A. Employee hereby accepts employment with viaLink for the position described
on the attached Compensation Plan. The commencement date of the employment
shall be as soon as practicable but in no event later than June 15, 2000
(to be confirmed). This Employment Agreement shall also be subject to the
Terms and Conditions of Employment attached hereto. Employee agrees that
disputes arising from the employment will be subject to binding arbitration
according to Section 7 of the Terms and Conditions. Employee acknowledges
that Employee understands and agrees to said Terms and Conditions.
B. Employee's annualized salary as set forth on the Compensation Plan shall be
earned and payable bi-weekly, and subject to withholdings or other
deductions required by law or otherwise authorized.
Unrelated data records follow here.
def queueBindSpec : CmdSpec :=
  { opcode := 0x0903
    names := fun r => [nQueue (qidOf r), nNode 1] ++ (if r.u 20 0 6 = 0 then [nTile (r.u 22 0 16)] else [])
    node := .zeroOnly
    refuse := fun r _ s =>
      let q := qidOf r
      let k := bindKey r
      let x := s.queue q
      let here := keyNode k = s.ring.nodeNo
      let remote := s.isWorker
      let st := s.stream k
      let bound := st.sample.qid = some q || st.capture.qid = some q
      let holder := s.streamHolder k
      let valid := r.b 19 0
      let live := x.live && (x.kind = 2 || x.kind = 4)
      let cap := s.bindCap r
      let clash := s.host.streams.any (fun e => e.1 ≠ k && (e.2.sample.qid = some q || e.2.capture.qid = some q)
        && keySlot e.1 = keySlot k && keyKind e.1 = keyKind k && keySpan e.1 = keySpan k)
      [(keyKind k = 3 || !s.nodeThere (keyNode k) || (here && s.nTiles ≤ keyTile k), .badParam),
       (!remote && 18 ≤ q && s.qidOwner q = some r.fn && valid && !live, .badParam), (!valid && !bound, .badParam),
       (r.fn = 0 || q < 18 || (!remote && s.qidOwner q ≠ some r.fn) || (here && holder + 1 ≠ r.fn), .rights),
       (here && s.intact holder, .sealed), (valid && here && s.noStreams, .busy),
       (valid && !remote && clash, .combination),
       (valid && (if cap then st.capture.qid.isSome else st.sample.qid.isSome), .combination),
       (valid && cap && keySpan k = 1, .combination), (valid && s.bindOver r, .budget)]
    act := fun r s =>
      let k := bindKey r
      if keyNode k = s.ring.nodeNo then { st := (s.bindStream k (qidOf r) (s.bindCap r) (r.b 19 0)).takePending (dieOfTile (keyTile k)) }
      else
        let s := s.sendAcked .cmd (keyNode k) (mkRec [⟨0, 0, 8, r.fn⟩, ⟨3, 0, 8, if s.bindCap r then 3 else 0⟩,
          ⟨4, 0, 64, (s.queue (qidOf r)).shipped⟩, ⟨16, 0, 512, r.entry.toNat⟩])
        { st := { s with ring := { s.ring with forwarded := s.ring.forwarded ++
            [{ tag := s.ring.tag, node := keyNode k, req := r, names := [nQueue (qidOf r), nNode 1], deadline := s.now + s.ring.commandWait * 1000000000 }] } },
          late := true } }

/-- QUEUE_BIND (R415): a stream of another node is bound there first. -/
def execQueueBind (r : Req) (s : State) : Host.Outcome State Fault Refusal := .next (queueBindSpec.run r s)

def queueStatusSpec : CmdSpec :=
  { opcode := 0x0904
    read := true
    node := .zeroOnly
    names := fun r => [nQueue (qidOf r)]
    data := fun r s => if r.b 19 1 && (s.queue (qidOf r)).live then ctxRange r s else []
    refuse := fun r _ s =>
      let q := qidOf r
      let bad := match s.ctxOf r with
        | none => false
        | some v => !ctxCrcOk v
      [(18 ≤ q && s.qidOwner q = some r.fn && (!(s.queue q).live || (r.b 19 1 && ((s.queue q).err = 0 || bad))), .badParam),
       qidRights s r]
    act := fun r s =>
      let q := qidOf r
      let x := s.queue q
      let s := s.writeBack r.host q x.live
      let s := s.modQueue q (fun y => { y with dirty := false })
      let s := if r.b 19 0 then s.modQueue q (fun y => { y with loss := {}, lastLoss := 0, dirty := true }) else s
      let s := if r.b 19 1 then s.modQueue q (fun y => { y.withConfig ((s.ctxOf r).getD 0) with err := 0, dirty := true }) else s
      { st := s, result := x.loss.n + x.devIdx * 2 ^ 32 + b2n x.devPhase * 2 ^ 48 + x.err * 2 ^ 56 } }

/-- QUEUE_STATUS (R416). -/
def execQueueStatus (r : Req) (s : State) : Host.Outcome State Fault Refusal := .next (queueStatusSpec.run r s)

def lmapInvalSpec : CmdSpec :=
  { opcode := 0x0905
    node := .zeroOnly
    refuse := fun r _ _ =>
      let a := r.u 16 0 64
      let n := r.u 24 0 64
      [(a % 4096 ≠ 0 || n % 4096 ≠ 0 || 2 ^ 52 < a + n, .badParam)]
    act := fun r s =>
      let a := r.u 16 0 64
      let n := r.u 24 0 64
      let s := s.startInval { fn := r.fn, lo := if n = 0 then 0 else a, hi := if n = 0 then 2 ^ 52 else a + n, viaRoot := false }
      { st := s.startOp (opMark 0x0905) r.fn r 0 0, late := true } }

/-- LMAP_INVAL (R417). -/
def execLmapInval (r : Req) (s : State) : Host.Outcome State Fault Refusal := .next (lmapInvalSpec.run r s)

end Sys2Proof.Machine
end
C. Employee agrees and acknowledges that, notwithstanding anything in this
Employment Agreement, the Compensation Plan, the Terms and Conditions, or
in any other document, policy or practice of viaLink, Employee's employment
is and shall remain AT WILL, and the employment may be terminated with or
without cause at any time, for any reason or for no reason. No change in
such AT WILL status shall be effective unless such change is in writing and
executed by an authorized officer of viaLink.
D. This Employment Agreement, the Compensation Plan, the Terms and Conditions
of Employment and any other documents, if any, attached hereto constitute
the entire agreement of the parties and supersedes all oral or written
agreements or understandings between them regarding the subject matter
hereof. No change, alteration or modification hereof may be made except in
a writing signed by both parties to this Employment Agreement.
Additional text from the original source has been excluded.